Your objective.
Only one stretch of the data below is needed. Output the lines from the one with "theorem State.setLp_root (s" up to and including the one with "theorem State.setRead_root (s", exactly as they stand.
*** Opening of Extracted data ***
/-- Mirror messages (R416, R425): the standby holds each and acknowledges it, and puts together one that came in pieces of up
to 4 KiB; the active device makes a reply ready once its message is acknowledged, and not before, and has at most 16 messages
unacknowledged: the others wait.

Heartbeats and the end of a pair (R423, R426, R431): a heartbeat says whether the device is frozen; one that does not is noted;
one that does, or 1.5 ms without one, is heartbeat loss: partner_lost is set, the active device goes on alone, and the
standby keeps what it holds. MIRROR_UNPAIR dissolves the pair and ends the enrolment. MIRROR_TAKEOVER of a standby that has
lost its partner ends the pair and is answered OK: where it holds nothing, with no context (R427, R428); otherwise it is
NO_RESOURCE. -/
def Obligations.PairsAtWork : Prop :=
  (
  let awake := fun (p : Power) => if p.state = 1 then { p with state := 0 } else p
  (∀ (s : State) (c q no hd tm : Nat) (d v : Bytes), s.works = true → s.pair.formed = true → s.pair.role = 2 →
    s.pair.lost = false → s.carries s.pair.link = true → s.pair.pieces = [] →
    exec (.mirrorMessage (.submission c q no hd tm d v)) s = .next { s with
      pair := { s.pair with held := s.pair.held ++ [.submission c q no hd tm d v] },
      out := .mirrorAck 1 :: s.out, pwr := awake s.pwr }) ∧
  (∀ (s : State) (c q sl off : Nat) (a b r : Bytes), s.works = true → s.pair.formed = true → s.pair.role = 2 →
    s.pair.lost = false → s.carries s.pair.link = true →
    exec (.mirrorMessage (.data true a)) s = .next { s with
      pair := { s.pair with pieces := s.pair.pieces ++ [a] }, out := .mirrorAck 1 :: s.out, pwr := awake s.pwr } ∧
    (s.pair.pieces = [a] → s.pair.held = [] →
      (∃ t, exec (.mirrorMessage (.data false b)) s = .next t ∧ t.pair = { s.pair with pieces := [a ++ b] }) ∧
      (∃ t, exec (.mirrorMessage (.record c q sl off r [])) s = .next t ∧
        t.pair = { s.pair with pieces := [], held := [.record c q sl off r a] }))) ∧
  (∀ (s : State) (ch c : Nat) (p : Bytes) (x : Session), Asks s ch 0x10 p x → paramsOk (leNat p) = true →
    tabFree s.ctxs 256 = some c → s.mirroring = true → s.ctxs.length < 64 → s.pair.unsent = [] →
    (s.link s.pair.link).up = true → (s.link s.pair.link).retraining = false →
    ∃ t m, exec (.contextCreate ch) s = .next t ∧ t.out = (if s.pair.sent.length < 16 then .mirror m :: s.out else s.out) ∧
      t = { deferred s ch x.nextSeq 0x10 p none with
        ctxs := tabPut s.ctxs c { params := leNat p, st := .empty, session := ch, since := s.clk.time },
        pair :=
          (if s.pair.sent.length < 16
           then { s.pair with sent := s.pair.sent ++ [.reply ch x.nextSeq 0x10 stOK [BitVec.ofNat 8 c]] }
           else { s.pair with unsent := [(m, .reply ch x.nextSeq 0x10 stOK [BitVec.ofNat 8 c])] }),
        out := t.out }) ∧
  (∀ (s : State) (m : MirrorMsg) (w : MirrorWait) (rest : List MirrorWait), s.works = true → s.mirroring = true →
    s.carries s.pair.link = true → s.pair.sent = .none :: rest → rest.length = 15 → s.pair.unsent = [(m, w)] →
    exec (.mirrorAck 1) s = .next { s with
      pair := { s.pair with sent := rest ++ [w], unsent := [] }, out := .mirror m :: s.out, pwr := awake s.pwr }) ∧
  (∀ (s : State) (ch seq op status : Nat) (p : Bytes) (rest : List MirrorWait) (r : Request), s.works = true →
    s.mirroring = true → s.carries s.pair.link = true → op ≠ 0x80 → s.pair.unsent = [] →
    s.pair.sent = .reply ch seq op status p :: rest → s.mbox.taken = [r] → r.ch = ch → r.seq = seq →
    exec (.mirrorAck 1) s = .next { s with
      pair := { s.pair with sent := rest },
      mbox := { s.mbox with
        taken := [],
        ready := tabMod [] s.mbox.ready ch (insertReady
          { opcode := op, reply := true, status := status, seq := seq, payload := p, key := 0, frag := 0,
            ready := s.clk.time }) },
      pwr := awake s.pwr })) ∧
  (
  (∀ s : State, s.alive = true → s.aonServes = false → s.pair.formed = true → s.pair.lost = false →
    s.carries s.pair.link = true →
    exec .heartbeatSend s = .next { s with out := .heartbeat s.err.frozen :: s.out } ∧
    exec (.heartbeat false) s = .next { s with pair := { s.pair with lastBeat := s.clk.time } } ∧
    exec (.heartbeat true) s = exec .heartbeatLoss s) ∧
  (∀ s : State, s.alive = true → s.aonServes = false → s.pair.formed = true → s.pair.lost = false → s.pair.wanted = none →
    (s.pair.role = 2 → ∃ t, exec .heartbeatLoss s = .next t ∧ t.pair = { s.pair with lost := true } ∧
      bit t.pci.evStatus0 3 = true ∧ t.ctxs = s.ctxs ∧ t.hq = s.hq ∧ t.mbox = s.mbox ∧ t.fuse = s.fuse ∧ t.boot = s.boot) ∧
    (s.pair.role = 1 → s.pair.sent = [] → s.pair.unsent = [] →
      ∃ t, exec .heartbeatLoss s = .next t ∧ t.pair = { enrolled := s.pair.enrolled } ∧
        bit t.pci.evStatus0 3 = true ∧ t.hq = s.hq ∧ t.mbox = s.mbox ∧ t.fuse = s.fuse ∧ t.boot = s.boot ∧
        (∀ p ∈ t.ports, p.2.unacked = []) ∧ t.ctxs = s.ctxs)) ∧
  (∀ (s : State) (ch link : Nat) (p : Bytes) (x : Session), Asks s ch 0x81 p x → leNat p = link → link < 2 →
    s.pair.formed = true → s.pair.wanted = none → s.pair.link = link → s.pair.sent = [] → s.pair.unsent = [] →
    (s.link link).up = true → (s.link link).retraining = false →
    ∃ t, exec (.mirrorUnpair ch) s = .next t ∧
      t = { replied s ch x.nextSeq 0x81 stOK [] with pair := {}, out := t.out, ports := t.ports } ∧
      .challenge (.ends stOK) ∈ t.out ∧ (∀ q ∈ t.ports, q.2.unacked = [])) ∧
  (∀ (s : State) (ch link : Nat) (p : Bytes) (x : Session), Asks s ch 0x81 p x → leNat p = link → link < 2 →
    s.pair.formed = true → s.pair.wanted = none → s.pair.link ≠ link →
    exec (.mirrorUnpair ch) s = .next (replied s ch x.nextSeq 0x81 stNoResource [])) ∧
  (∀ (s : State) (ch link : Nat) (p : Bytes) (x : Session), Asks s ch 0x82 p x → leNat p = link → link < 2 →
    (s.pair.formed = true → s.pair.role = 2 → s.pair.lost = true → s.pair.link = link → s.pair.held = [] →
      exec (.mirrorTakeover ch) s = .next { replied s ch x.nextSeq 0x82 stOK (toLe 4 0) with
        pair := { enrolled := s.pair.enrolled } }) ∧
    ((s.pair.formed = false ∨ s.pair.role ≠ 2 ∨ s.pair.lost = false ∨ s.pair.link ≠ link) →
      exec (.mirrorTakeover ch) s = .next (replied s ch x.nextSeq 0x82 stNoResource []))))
*** Close of Extracted data ***
*** Opening of Extracted data ***
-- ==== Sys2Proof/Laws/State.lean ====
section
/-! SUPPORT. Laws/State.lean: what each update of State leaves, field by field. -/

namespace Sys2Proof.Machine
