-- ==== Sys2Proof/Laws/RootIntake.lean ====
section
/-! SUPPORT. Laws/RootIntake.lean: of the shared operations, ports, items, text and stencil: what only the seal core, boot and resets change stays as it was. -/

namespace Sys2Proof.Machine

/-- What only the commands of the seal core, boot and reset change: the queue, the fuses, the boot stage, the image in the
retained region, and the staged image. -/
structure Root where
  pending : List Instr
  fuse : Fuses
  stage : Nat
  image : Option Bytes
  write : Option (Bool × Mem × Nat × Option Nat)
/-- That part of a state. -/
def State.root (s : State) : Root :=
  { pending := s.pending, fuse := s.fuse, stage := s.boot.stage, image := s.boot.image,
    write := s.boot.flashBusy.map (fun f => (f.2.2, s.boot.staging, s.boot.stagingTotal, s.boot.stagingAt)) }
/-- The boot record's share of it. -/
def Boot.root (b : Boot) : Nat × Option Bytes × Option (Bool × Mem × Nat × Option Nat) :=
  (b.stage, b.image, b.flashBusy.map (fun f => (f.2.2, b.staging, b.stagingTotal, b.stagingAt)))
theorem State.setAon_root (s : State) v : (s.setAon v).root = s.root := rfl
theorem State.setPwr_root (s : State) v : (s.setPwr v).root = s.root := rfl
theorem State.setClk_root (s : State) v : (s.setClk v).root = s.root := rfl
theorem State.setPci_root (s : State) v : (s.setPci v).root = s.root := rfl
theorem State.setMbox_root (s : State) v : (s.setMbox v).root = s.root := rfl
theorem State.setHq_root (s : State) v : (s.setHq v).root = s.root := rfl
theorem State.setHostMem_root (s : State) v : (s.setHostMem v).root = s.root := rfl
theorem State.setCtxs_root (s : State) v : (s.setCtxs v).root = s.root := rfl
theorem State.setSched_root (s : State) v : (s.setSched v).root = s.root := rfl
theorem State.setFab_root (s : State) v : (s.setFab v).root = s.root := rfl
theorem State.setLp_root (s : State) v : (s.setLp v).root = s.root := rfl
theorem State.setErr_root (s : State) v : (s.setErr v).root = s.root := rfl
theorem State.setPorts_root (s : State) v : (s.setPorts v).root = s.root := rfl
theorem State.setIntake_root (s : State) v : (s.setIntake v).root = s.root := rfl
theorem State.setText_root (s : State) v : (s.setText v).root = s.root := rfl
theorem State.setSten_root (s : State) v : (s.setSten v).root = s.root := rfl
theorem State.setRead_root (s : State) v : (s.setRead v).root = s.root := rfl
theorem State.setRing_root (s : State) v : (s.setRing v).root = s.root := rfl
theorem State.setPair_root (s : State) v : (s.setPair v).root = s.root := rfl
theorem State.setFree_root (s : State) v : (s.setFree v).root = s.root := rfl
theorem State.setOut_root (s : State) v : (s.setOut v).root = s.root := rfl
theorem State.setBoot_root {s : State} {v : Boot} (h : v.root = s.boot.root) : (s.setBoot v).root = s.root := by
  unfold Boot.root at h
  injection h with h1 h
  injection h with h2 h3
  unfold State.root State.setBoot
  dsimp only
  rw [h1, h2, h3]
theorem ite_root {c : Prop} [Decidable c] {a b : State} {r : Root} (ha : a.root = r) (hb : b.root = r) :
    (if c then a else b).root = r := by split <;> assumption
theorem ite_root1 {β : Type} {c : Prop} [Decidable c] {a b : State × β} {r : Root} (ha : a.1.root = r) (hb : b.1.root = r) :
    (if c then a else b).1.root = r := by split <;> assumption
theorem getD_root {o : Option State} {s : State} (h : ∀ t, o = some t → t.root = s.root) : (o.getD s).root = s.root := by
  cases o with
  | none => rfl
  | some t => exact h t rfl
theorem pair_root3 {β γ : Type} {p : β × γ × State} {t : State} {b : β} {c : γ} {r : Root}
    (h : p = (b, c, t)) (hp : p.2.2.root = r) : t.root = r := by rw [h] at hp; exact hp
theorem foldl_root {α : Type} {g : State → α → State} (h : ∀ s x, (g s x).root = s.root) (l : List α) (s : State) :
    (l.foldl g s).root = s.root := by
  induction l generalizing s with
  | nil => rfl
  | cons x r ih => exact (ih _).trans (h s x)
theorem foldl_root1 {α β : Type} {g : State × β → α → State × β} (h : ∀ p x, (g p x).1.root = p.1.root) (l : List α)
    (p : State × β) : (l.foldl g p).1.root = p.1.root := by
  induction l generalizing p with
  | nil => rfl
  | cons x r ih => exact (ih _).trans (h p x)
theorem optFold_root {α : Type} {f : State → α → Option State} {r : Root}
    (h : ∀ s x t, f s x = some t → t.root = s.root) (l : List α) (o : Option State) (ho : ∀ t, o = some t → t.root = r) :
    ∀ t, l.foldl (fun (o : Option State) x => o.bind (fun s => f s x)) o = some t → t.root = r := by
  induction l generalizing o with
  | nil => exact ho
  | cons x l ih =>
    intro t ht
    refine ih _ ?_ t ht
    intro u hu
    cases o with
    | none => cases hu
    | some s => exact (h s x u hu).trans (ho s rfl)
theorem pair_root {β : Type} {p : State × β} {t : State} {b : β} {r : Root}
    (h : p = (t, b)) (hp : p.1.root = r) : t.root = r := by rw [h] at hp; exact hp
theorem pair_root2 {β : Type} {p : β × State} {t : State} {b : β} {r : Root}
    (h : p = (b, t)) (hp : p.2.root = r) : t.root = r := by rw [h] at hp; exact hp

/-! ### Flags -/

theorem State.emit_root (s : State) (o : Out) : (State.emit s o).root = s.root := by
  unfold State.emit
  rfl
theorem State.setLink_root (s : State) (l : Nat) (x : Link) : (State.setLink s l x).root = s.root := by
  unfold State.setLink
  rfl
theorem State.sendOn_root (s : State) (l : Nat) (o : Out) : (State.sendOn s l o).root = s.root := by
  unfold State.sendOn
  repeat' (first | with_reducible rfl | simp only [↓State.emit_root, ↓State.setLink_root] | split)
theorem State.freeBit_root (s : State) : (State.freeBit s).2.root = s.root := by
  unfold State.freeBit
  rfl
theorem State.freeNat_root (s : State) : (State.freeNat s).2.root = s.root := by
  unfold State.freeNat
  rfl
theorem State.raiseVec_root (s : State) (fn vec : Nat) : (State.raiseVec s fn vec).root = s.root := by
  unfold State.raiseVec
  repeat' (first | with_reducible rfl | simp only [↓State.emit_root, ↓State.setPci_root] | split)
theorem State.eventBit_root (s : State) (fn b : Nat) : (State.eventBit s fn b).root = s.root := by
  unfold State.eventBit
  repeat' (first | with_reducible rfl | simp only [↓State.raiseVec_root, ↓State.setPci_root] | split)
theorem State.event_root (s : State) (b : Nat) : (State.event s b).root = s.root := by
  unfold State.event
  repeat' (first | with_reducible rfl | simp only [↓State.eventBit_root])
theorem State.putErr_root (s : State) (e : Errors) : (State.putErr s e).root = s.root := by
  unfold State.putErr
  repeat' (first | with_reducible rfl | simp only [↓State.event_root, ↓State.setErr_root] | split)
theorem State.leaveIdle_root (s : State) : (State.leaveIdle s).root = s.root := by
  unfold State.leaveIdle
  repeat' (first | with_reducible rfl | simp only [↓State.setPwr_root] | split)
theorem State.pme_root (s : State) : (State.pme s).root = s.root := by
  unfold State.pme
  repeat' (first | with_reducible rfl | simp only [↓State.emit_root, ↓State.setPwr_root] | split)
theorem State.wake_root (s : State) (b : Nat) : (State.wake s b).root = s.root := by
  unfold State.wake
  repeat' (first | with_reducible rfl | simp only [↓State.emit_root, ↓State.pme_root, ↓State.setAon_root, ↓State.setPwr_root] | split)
*** Close of Extracted data ***
Finished exercise.
theorem State.setLp_root (s : State) v : (s.setLp v).root = s.root := rfl
theorem State.setErr_root (s : State) v : (s.setErr v).root = s.root := rfl
theorem State.setPorts_root (s : State) v : (s.setPorts v).root = s.root := rfl
theorem State.setIntake_root (s : State) v : (s.setIntake v).root = s.root := rfl
theorem State.setText_root (s : State) v : (s.setText v).root = s.root := rfl
theorem State.setSten_root (s : State) v : (s.setSten v).root = s.root := rfl
theorem State.setRead_root (s : State) v : (s.setRead v).root = s.root := rfl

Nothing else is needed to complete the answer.